> **Material for this exercise**:
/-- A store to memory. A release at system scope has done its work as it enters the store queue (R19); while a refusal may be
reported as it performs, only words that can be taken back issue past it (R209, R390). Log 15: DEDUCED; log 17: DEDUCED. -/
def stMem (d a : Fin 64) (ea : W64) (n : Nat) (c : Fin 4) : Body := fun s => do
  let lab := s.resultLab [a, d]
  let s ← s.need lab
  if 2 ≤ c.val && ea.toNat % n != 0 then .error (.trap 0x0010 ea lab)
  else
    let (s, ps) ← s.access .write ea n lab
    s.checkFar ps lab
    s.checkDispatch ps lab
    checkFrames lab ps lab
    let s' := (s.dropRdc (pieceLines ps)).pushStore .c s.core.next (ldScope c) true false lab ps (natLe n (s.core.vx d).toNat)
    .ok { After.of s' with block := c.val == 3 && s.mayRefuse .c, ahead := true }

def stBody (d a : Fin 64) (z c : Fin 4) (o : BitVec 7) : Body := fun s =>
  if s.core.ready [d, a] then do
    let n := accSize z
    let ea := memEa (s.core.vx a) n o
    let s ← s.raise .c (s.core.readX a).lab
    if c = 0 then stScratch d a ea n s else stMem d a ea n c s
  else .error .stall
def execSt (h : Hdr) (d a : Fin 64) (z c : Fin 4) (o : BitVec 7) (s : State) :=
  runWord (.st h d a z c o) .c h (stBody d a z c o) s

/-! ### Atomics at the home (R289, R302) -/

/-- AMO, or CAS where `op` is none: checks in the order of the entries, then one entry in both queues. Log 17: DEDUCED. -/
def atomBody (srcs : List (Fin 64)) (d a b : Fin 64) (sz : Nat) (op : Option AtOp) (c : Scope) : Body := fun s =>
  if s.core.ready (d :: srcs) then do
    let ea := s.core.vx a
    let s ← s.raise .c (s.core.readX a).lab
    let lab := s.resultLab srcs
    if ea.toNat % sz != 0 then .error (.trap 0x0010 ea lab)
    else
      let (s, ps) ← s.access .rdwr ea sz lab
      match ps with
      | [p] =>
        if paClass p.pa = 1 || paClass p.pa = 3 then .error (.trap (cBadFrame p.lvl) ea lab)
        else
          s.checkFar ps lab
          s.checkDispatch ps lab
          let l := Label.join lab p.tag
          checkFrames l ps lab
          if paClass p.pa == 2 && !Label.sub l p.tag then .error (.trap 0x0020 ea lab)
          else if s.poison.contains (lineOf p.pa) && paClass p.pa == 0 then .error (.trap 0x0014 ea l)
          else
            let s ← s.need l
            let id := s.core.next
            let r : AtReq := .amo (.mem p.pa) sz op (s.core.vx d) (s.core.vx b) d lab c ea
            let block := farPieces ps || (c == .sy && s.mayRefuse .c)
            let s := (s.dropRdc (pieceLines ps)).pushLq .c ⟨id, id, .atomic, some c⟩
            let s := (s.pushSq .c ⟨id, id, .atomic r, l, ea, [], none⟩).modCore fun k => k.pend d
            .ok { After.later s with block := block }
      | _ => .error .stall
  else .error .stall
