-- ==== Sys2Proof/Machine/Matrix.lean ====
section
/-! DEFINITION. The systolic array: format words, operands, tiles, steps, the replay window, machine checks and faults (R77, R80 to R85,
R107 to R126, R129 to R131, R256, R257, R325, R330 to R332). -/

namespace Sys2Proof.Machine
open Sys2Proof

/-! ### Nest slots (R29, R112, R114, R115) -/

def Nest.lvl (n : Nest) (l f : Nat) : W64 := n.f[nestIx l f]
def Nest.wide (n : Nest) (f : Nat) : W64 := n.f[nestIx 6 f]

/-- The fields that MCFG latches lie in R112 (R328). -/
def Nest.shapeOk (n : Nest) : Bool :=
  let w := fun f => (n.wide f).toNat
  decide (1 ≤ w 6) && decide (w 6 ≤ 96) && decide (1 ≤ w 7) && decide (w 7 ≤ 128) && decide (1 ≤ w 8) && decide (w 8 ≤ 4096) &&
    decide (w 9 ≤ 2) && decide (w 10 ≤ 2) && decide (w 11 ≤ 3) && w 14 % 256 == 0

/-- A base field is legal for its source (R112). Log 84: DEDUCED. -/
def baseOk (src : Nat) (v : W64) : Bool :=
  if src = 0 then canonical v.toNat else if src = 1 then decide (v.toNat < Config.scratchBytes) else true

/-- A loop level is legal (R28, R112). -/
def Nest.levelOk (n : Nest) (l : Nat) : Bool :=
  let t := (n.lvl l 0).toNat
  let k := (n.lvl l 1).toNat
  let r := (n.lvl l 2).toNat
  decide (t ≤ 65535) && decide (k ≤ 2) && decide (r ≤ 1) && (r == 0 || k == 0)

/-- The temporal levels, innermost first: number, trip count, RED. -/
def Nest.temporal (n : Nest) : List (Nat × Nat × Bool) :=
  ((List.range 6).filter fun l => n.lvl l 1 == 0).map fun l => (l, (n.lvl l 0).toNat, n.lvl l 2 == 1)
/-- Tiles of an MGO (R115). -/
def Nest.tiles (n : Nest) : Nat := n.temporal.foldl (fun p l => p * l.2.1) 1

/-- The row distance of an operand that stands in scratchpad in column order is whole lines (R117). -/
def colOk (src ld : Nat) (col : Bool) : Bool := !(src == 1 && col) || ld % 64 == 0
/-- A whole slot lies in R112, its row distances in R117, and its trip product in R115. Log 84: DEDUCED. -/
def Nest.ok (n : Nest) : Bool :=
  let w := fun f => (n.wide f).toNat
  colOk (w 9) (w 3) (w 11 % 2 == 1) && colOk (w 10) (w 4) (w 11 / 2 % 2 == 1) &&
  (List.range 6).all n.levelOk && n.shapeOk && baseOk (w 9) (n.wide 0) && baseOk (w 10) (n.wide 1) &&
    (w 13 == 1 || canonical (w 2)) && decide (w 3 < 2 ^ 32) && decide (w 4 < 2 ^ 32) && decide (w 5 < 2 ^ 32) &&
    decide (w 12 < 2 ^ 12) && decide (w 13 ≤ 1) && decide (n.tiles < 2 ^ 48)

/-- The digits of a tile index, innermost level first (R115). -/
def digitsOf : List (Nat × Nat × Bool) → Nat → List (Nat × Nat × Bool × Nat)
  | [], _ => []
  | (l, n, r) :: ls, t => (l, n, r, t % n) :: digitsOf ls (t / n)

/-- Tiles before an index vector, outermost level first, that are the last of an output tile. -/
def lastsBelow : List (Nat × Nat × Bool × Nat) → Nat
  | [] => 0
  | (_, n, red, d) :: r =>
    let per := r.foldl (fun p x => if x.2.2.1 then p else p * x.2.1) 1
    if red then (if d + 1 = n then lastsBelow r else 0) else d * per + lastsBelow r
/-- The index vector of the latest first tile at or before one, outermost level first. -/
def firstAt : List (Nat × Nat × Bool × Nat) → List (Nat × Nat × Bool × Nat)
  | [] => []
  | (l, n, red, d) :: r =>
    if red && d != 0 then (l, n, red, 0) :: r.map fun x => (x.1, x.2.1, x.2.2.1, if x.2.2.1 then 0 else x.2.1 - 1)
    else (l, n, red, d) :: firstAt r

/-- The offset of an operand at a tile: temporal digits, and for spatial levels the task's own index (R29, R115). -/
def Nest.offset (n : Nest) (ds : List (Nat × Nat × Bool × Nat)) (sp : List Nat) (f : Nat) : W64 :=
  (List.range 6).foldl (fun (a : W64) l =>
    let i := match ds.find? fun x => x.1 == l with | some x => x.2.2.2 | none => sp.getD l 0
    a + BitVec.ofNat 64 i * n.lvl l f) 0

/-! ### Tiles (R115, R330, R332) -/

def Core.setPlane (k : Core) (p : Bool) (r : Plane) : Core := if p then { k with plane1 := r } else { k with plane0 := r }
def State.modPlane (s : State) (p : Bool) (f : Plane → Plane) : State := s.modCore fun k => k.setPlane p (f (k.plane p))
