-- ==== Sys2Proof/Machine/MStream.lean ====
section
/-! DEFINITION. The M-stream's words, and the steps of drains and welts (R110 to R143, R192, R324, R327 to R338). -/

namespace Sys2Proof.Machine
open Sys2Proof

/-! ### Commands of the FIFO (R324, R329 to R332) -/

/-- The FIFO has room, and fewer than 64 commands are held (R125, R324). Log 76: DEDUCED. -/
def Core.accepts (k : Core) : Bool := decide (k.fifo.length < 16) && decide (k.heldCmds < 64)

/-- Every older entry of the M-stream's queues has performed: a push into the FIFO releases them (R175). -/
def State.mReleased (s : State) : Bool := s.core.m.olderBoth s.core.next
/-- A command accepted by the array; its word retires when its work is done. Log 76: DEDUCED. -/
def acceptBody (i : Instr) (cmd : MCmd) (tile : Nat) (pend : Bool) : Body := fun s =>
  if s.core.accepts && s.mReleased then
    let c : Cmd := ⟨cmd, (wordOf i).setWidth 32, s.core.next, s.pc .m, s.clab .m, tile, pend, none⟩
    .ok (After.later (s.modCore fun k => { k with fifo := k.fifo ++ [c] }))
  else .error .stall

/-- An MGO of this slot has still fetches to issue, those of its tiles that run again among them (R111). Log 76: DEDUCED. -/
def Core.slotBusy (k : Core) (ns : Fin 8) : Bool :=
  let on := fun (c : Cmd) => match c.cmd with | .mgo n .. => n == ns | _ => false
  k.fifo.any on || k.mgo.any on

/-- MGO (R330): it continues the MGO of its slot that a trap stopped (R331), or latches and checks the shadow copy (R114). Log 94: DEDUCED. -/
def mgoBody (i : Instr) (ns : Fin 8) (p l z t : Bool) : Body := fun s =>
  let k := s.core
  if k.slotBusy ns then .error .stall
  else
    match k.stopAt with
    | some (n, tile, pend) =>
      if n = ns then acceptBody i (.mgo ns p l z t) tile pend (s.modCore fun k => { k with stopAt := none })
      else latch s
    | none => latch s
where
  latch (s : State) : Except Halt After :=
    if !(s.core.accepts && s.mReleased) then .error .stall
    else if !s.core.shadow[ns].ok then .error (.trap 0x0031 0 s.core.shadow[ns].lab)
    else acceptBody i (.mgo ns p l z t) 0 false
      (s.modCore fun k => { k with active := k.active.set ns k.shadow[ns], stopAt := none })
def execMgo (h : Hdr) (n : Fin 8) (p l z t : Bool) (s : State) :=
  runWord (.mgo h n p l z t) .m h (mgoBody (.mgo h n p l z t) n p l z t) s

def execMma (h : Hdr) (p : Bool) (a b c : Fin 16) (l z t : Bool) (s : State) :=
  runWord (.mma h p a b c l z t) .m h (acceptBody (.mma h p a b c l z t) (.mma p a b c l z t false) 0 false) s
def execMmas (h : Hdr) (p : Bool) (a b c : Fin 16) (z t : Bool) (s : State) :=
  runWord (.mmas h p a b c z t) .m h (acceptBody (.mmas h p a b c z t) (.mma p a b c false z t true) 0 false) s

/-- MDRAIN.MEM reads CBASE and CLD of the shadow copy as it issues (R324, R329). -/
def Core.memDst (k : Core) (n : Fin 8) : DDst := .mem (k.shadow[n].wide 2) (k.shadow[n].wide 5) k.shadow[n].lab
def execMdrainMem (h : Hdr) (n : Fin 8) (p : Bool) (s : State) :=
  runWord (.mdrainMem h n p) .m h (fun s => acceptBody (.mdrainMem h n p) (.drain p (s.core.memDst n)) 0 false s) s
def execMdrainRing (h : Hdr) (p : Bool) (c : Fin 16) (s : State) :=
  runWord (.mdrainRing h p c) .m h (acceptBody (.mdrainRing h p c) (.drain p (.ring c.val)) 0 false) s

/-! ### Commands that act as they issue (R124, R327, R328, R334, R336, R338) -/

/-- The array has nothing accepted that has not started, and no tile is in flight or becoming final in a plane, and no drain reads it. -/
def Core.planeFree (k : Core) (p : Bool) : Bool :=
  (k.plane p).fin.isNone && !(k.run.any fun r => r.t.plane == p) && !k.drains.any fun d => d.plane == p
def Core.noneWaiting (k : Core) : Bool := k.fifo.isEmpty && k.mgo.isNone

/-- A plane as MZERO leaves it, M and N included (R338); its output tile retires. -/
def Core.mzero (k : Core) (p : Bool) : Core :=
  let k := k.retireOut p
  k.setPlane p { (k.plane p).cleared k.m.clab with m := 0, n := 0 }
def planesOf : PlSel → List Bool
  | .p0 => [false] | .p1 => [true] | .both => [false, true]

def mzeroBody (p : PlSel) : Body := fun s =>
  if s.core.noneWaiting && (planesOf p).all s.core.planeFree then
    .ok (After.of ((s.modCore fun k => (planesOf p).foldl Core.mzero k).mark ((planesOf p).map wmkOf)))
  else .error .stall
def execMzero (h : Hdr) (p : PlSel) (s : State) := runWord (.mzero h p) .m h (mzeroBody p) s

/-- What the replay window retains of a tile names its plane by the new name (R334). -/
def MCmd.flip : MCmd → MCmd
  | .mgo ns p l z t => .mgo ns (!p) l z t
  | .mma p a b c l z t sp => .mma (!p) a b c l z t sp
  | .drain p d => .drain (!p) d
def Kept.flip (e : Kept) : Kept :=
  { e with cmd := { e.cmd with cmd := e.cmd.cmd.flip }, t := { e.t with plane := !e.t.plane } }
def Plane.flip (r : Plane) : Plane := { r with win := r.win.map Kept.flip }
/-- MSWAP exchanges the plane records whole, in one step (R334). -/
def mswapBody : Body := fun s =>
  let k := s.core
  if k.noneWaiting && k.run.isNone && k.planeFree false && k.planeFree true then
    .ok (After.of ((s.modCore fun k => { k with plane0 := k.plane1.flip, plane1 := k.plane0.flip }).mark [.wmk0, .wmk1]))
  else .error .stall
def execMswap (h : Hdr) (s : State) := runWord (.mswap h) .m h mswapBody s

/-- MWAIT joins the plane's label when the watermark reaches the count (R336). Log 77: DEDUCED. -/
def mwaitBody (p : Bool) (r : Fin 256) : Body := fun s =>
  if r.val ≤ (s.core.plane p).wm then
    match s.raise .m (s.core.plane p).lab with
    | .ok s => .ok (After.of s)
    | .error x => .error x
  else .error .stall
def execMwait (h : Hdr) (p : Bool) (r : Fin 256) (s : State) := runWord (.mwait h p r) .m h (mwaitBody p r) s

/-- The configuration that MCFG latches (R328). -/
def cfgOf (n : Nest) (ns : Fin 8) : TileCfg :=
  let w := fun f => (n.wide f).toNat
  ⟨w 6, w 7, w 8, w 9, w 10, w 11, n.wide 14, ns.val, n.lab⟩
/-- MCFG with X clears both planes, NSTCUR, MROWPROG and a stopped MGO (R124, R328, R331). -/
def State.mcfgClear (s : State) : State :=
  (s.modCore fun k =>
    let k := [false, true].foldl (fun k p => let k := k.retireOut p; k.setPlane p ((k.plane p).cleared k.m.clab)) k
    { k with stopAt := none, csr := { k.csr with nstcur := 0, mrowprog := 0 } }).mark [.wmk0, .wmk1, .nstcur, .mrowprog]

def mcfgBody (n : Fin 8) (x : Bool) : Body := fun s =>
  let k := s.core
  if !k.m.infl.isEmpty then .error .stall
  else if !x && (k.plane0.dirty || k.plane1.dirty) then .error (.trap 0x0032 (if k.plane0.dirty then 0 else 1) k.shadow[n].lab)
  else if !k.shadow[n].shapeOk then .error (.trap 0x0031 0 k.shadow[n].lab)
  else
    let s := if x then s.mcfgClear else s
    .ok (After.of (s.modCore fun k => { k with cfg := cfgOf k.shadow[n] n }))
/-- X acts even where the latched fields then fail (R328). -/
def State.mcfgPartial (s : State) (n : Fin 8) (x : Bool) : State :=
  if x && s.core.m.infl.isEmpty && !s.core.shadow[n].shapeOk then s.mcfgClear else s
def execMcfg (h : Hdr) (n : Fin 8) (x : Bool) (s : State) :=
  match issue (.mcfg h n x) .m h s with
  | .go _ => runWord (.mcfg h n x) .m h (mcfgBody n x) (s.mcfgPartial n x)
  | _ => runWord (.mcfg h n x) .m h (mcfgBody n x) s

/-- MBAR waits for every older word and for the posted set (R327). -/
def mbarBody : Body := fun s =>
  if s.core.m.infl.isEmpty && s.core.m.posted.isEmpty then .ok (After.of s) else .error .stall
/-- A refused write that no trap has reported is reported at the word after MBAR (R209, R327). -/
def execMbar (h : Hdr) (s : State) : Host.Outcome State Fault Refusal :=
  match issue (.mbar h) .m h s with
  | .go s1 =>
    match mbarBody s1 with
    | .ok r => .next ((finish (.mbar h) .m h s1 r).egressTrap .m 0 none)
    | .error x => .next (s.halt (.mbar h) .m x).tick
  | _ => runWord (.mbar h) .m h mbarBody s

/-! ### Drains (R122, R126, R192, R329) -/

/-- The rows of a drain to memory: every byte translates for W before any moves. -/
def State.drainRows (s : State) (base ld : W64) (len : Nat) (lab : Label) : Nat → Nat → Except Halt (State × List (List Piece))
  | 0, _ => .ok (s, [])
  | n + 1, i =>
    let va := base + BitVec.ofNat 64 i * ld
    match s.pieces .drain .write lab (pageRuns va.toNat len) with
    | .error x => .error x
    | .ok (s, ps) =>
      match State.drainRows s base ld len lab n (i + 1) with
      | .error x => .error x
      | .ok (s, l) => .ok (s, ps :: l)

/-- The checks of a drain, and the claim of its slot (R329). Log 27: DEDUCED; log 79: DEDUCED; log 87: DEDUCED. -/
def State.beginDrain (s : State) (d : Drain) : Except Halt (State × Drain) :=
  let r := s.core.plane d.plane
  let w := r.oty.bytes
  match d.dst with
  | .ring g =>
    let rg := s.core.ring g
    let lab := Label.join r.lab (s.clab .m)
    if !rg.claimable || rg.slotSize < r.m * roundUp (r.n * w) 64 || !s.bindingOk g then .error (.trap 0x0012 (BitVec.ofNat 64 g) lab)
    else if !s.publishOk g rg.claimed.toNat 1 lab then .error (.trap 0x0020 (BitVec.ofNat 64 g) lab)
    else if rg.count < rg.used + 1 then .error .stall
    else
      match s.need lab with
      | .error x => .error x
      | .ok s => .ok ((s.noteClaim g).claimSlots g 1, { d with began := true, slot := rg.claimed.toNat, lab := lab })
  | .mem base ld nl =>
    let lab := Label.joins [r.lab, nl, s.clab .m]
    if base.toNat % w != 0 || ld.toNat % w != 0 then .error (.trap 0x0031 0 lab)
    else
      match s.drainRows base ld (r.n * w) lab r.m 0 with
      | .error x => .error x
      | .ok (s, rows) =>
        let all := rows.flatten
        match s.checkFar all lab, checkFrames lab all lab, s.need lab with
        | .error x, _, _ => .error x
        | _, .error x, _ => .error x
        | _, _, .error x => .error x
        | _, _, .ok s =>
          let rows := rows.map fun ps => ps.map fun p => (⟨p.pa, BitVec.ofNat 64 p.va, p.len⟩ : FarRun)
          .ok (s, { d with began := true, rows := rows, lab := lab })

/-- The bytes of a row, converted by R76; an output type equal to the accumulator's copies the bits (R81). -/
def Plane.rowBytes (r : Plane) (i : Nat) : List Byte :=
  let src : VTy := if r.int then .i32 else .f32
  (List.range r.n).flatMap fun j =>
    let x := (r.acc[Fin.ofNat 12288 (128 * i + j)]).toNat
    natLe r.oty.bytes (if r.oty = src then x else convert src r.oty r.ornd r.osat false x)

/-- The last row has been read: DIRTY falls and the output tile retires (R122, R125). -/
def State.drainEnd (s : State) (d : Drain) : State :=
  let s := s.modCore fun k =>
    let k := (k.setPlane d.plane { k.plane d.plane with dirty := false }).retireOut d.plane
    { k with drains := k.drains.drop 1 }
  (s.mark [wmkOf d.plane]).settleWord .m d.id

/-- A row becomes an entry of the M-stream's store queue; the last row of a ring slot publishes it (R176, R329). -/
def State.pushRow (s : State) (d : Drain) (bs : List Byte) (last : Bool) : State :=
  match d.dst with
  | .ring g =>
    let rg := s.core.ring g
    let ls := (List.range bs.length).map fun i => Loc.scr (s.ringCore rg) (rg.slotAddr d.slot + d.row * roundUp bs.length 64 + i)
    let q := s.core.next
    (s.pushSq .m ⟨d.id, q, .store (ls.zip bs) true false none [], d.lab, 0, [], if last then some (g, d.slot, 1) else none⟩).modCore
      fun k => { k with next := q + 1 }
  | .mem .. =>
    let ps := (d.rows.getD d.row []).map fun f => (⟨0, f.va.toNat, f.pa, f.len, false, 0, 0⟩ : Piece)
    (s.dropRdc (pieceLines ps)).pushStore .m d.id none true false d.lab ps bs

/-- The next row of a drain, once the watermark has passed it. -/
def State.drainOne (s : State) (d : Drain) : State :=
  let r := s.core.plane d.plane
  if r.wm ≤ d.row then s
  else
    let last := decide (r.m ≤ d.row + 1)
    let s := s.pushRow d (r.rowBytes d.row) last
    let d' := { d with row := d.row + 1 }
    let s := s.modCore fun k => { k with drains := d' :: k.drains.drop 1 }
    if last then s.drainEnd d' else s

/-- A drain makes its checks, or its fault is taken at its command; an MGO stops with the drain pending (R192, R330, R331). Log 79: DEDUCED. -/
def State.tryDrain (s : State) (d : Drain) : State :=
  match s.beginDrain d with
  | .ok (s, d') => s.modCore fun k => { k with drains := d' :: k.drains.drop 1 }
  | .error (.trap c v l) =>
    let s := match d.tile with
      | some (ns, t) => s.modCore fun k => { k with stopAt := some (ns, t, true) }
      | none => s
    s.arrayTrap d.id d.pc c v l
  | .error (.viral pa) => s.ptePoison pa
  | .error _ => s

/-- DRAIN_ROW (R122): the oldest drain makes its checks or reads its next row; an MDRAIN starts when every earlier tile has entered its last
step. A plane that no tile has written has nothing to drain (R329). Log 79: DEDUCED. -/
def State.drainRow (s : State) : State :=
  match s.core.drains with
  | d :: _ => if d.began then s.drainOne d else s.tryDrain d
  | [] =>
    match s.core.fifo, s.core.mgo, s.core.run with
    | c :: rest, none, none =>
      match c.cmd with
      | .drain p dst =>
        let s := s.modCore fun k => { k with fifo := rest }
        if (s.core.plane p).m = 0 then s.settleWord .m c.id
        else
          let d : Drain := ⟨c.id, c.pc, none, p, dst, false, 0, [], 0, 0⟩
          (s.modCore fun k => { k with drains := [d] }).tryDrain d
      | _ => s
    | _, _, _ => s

> **What the task requires**: All that belongs in your answer is the stretch of entries above from the line with "((planesOf p).map wmkOf)))" through the line with "e.cmd with cmd", printed exactly.

> **Response below**:
    .ok (After.of ((s.modCore fun k => (planesOf p).foldl Core.mzero k).mark ((planesOf p).map wmkOf)))
  else .error .stall
def execMzero (h : Hdr) (p : PlSel) (s : State) := runWord (.mzero h p) .m h (mzeroBody p) s

/-- What the replay window retains of a tile names its plane by the new name (R334). -/
def MCmd.flip : MCmd → MCmd
  | .mgo ns p l z t => .mgo ns (!p) l z t
  | .mma p a b c l z t sp => .mma (!p) a b c l z t sp
  | .drain p d => .drain (!p) d
def Kept.flip (e : Kept) : Kept :=
  { e with cmd := { e.cmd with cmd := e.cmd.cmd.flip }, t := { e.t with plane := !e.t.plane } }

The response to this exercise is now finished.